**Instructions for the task**
Copy exactly, please, the lines of the data from its start through the line containing "(∃ addr, outOfRange (s.effectiveAddress 0) n".

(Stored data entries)
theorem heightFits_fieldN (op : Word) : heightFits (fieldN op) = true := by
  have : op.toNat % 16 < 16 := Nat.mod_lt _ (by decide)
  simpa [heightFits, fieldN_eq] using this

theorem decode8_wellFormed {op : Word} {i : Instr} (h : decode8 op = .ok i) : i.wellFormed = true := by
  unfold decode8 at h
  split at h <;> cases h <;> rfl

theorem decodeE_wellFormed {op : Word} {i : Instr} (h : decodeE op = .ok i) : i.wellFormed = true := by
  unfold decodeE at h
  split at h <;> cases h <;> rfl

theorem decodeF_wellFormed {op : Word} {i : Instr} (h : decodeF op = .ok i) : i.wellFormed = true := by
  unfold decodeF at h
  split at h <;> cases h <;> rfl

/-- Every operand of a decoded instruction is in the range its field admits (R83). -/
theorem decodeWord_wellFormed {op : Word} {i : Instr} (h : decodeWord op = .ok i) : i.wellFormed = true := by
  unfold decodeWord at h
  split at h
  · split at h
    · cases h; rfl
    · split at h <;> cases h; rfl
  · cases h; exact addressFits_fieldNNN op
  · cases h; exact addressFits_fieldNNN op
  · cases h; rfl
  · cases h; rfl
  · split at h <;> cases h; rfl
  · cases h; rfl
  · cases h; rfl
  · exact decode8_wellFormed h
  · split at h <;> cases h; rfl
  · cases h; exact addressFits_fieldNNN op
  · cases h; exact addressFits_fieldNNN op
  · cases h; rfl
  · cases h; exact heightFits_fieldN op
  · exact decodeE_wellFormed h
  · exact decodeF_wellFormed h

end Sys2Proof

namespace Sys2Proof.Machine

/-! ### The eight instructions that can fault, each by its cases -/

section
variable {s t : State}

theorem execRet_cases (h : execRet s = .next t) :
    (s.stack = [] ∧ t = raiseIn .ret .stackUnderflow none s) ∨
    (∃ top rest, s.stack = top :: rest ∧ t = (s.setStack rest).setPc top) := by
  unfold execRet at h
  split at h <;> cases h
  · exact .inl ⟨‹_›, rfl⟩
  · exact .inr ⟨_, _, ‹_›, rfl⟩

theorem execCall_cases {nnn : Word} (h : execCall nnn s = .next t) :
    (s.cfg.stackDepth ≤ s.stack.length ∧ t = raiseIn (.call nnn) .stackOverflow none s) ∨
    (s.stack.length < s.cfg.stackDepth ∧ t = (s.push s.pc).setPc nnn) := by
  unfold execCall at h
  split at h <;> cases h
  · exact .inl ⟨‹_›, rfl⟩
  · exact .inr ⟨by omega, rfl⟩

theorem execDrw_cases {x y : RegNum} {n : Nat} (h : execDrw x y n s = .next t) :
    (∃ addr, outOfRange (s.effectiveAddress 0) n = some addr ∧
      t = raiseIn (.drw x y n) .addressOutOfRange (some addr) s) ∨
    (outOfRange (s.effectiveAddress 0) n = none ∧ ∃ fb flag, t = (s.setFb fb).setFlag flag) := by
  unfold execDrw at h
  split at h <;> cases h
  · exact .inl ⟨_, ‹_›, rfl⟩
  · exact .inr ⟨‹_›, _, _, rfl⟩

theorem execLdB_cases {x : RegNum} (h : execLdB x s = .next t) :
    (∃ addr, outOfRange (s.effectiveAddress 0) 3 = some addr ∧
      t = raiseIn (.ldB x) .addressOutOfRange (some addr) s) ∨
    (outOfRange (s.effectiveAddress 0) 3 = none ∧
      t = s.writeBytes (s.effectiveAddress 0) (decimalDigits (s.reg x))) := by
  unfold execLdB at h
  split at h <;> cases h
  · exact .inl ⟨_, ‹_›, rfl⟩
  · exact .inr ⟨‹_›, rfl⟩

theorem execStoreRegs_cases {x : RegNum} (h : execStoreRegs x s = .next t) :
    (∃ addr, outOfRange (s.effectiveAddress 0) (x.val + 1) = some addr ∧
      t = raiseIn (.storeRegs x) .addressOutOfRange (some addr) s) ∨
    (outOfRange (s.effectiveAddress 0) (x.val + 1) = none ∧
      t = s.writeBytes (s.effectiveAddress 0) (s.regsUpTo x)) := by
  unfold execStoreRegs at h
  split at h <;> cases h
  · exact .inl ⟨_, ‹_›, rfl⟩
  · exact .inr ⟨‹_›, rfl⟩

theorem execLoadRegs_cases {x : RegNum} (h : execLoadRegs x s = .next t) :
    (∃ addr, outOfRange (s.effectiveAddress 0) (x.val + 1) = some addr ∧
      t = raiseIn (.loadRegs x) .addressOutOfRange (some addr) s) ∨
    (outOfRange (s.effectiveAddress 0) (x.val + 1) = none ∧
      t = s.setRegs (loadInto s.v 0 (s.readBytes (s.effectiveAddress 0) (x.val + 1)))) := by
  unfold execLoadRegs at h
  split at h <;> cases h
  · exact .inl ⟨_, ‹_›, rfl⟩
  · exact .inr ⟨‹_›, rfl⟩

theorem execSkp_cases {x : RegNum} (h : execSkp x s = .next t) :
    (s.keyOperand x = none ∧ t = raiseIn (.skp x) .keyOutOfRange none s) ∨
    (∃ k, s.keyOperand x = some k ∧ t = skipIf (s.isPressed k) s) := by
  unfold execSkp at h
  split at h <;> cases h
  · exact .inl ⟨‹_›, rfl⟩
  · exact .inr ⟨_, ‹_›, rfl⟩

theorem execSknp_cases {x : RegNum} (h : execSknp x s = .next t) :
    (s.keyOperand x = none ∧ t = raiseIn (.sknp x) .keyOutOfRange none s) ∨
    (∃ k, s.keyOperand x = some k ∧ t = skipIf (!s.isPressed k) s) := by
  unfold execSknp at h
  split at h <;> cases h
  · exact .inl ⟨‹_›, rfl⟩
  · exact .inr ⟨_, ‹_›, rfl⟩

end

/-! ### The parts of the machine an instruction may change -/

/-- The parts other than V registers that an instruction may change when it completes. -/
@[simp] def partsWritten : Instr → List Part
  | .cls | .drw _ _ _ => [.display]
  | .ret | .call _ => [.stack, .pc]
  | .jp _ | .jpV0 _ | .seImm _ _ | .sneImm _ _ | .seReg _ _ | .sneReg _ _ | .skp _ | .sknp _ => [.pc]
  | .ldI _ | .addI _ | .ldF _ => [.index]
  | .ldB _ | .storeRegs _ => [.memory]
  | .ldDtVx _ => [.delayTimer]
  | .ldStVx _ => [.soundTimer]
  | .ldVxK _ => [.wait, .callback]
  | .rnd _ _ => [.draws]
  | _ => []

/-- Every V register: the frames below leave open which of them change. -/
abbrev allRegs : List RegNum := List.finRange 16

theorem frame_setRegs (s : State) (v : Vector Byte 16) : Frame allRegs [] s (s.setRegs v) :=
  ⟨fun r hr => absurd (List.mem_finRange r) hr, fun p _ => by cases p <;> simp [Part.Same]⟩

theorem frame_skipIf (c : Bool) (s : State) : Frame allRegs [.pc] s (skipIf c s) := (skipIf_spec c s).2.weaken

**Solution**
theorem heightFits_fieldN (op : Word) : heightFits (fieldN op) = true := by
  have : op.toNat % 16 < 16 := Nat.mod_lt _ (by decide)
  simpa [heightFits, fieldN_eq] using this

theorem decode8_wellFormed {op : Word} {i : Instr} (h : decode8 op = .ok i) : i.wellFormed = true := by
  unfold decode8 at h
  split at h <;> cases h <;> rfl

theorem decodeE_wellFormed {op : Word} {i : Instr} (h : decodeE op = .ok i) : i.wellFormed = true := by
  unfold decodeE at h
  split at h <;> cases h <;> rfl

theorem decodeF_wellFormed {op : Word} {i : Instr} (h : decodeF op = .ok i) : i.wellFormed = true := by
  unfold decodeF at h
  split at h <;> cases h <;> rfl

/-- Every operand of a decoded instruction is in the range its field admits (R83). -/
theorem decodeWord_wellFormed {op : Word} {i : Instr} (h : decodeWord op = .ok i) : i.wellFormed = true := by
  unfold decodeWord at h
  split at h
  · split at h
    · cases h; rfl
    · split at h <;> cases h; rfl
  · cases h; exact addressFits_fieldNNN op
  · cases h; exact addressFits_fieldNNN op
  · cases h; rfl
  · cases h; rfl
  · split at h <;> cases h; rfl
  · cases h; rfl
  · cases h; rfl
  · exact decode8_wellFormed h
  · split at h <;> cases h; rfl
  · cases h; exact addressFits_fieldNNN op
  · cases h; exact addressFits_fieldNNN op
  · cases h; rfl
  · cases h; exact heightFits_fieldN op
  · exact decodeE_wellFormed h
  · exact decodeF_wellFormed h

end Sys2Proof

namespace Sys2Proof.Machine

/-! ### The eight instructions that can fault, each by its cases -/

section
variable {s t : State}

theorem execRet_cases (h : execRet s = .next t) :
    (s.stack = [] ∧ t = raiseIn .ret .stackUnderflow none s) ∨
    (∃ top rest, s.stack = top :: rest ∧ t = (s.setStack rest).setPc top) := by
  unfold execRet at h
  split at h <;> cases h
  · exact .inl ⟨‹_›, rfl⟩
  · exact .inr ⟨_, _, ‹_›, rfl⟩

theorem execCall_cases {nnn : Word} (h : execCall nnn s = .next t) :
    (s.cfg.stackDepth ≤ s.stack.length ∧ t = raiseIn (.call nnn) .stackOverflow none s) ∨
    (s.stack.length < s.cfg.stackDepth ∧ t = (s.push s.pc).setPc nnn) := by
  unfold execCall at h
  split at h <;> cases h
  · exact .inl ⟨‹_›, rfl⟩
  · exact .inr ⟨by omega, rfl⟩

theorem execDrw_cases {x y : RegNum} {n : Nat} (h : execDrw x y n s = .next t) :
    (∃ addr, outOfRange (s.effectiveAddress 0) n = some addr ∧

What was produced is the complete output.